■ **Exercise requirements**
The line with "def regPresent (c : Config) : Reg → Bool", the line with "if idx = 0x000 then some .cmd", and all lines between them in the material below: return these exactly, and no others.

■ **Dataset extract**
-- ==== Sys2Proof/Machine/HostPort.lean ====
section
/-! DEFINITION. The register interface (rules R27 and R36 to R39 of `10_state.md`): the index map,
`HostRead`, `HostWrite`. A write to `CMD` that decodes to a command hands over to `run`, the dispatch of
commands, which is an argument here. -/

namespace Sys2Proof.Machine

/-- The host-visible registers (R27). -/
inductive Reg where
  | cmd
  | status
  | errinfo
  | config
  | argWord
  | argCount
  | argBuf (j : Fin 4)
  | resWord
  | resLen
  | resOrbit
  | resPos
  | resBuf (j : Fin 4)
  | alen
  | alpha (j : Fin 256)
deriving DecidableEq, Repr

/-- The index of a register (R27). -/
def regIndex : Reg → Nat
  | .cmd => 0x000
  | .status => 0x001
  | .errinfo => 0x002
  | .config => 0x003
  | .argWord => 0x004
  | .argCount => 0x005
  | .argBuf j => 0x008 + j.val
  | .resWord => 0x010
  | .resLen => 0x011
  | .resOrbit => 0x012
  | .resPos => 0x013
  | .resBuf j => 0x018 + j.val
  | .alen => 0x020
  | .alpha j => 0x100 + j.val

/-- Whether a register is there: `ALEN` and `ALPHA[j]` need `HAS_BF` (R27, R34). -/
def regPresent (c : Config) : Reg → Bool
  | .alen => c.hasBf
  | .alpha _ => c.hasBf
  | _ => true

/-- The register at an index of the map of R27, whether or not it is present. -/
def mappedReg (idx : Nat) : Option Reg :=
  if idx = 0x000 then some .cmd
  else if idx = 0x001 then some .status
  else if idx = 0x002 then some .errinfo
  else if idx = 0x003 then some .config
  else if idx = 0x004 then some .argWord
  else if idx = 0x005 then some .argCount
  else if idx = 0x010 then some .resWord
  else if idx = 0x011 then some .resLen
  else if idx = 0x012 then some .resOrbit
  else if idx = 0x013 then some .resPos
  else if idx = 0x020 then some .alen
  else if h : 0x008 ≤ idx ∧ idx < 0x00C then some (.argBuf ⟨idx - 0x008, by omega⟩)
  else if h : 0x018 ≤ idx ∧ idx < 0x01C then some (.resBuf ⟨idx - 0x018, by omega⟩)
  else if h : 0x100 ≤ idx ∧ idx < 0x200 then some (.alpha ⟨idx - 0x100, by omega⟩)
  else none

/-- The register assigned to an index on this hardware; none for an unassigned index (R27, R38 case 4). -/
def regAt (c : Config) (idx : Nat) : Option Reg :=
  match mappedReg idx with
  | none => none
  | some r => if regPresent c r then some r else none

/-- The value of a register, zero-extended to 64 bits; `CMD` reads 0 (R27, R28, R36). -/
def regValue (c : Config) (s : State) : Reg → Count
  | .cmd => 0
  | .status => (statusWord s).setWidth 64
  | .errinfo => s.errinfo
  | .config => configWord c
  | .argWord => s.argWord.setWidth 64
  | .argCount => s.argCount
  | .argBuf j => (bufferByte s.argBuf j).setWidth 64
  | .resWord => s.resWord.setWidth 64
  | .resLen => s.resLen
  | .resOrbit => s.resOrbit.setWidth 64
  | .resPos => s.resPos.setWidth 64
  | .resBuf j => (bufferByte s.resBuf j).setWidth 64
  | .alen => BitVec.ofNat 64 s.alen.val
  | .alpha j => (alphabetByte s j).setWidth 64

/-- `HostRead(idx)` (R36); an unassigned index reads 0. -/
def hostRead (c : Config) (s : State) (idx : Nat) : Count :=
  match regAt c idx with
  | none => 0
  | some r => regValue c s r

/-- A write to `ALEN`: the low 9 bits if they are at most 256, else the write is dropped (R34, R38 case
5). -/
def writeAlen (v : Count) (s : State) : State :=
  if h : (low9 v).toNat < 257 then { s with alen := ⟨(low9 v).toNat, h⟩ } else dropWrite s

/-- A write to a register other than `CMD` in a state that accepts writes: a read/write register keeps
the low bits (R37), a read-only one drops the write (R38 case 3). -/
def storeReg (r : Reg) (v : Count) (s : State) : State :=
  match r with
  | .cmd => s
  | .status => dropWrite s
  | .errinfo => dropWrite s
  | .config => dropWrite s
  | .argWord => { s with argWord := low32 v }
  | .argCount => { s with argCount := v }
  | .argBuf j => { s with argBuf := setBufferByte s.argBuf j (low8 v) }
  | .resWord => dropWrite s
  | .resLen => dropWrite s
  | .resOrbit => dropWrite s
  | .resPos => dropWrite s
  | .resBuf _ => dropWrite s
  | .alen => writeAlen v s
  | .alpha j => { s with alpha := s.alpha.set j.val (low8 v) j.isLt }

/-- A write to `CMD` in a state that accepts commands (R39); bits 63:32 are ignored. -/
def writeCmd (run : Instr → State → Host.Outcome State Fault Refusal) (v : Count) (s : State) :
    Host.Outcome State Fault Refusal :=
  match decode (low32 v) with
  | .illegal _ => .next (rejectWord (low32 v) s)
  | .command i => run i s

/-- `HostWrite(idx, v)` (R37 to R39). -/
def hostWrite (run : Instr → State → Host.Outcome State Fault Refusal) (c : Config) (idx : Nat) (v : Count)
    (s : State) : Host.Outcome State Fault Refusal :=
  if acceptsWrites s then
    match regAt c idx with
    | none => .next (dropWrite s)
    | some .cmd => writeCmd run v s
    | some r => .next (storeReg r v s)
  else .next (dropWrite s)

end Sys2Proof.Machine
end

■ **Answer to this exercise**
def regPresent (c : Config) : Reg → Bool
  | .alen => c.hasBf
  | .alpha _ => c.hasBf
  | _ => true

/-- The register at an index of the map of R27, whether or not it is present. -/
def mappedReg (idx : Nat) : Option Reg :=
  if idx = 0x000 then some .cmd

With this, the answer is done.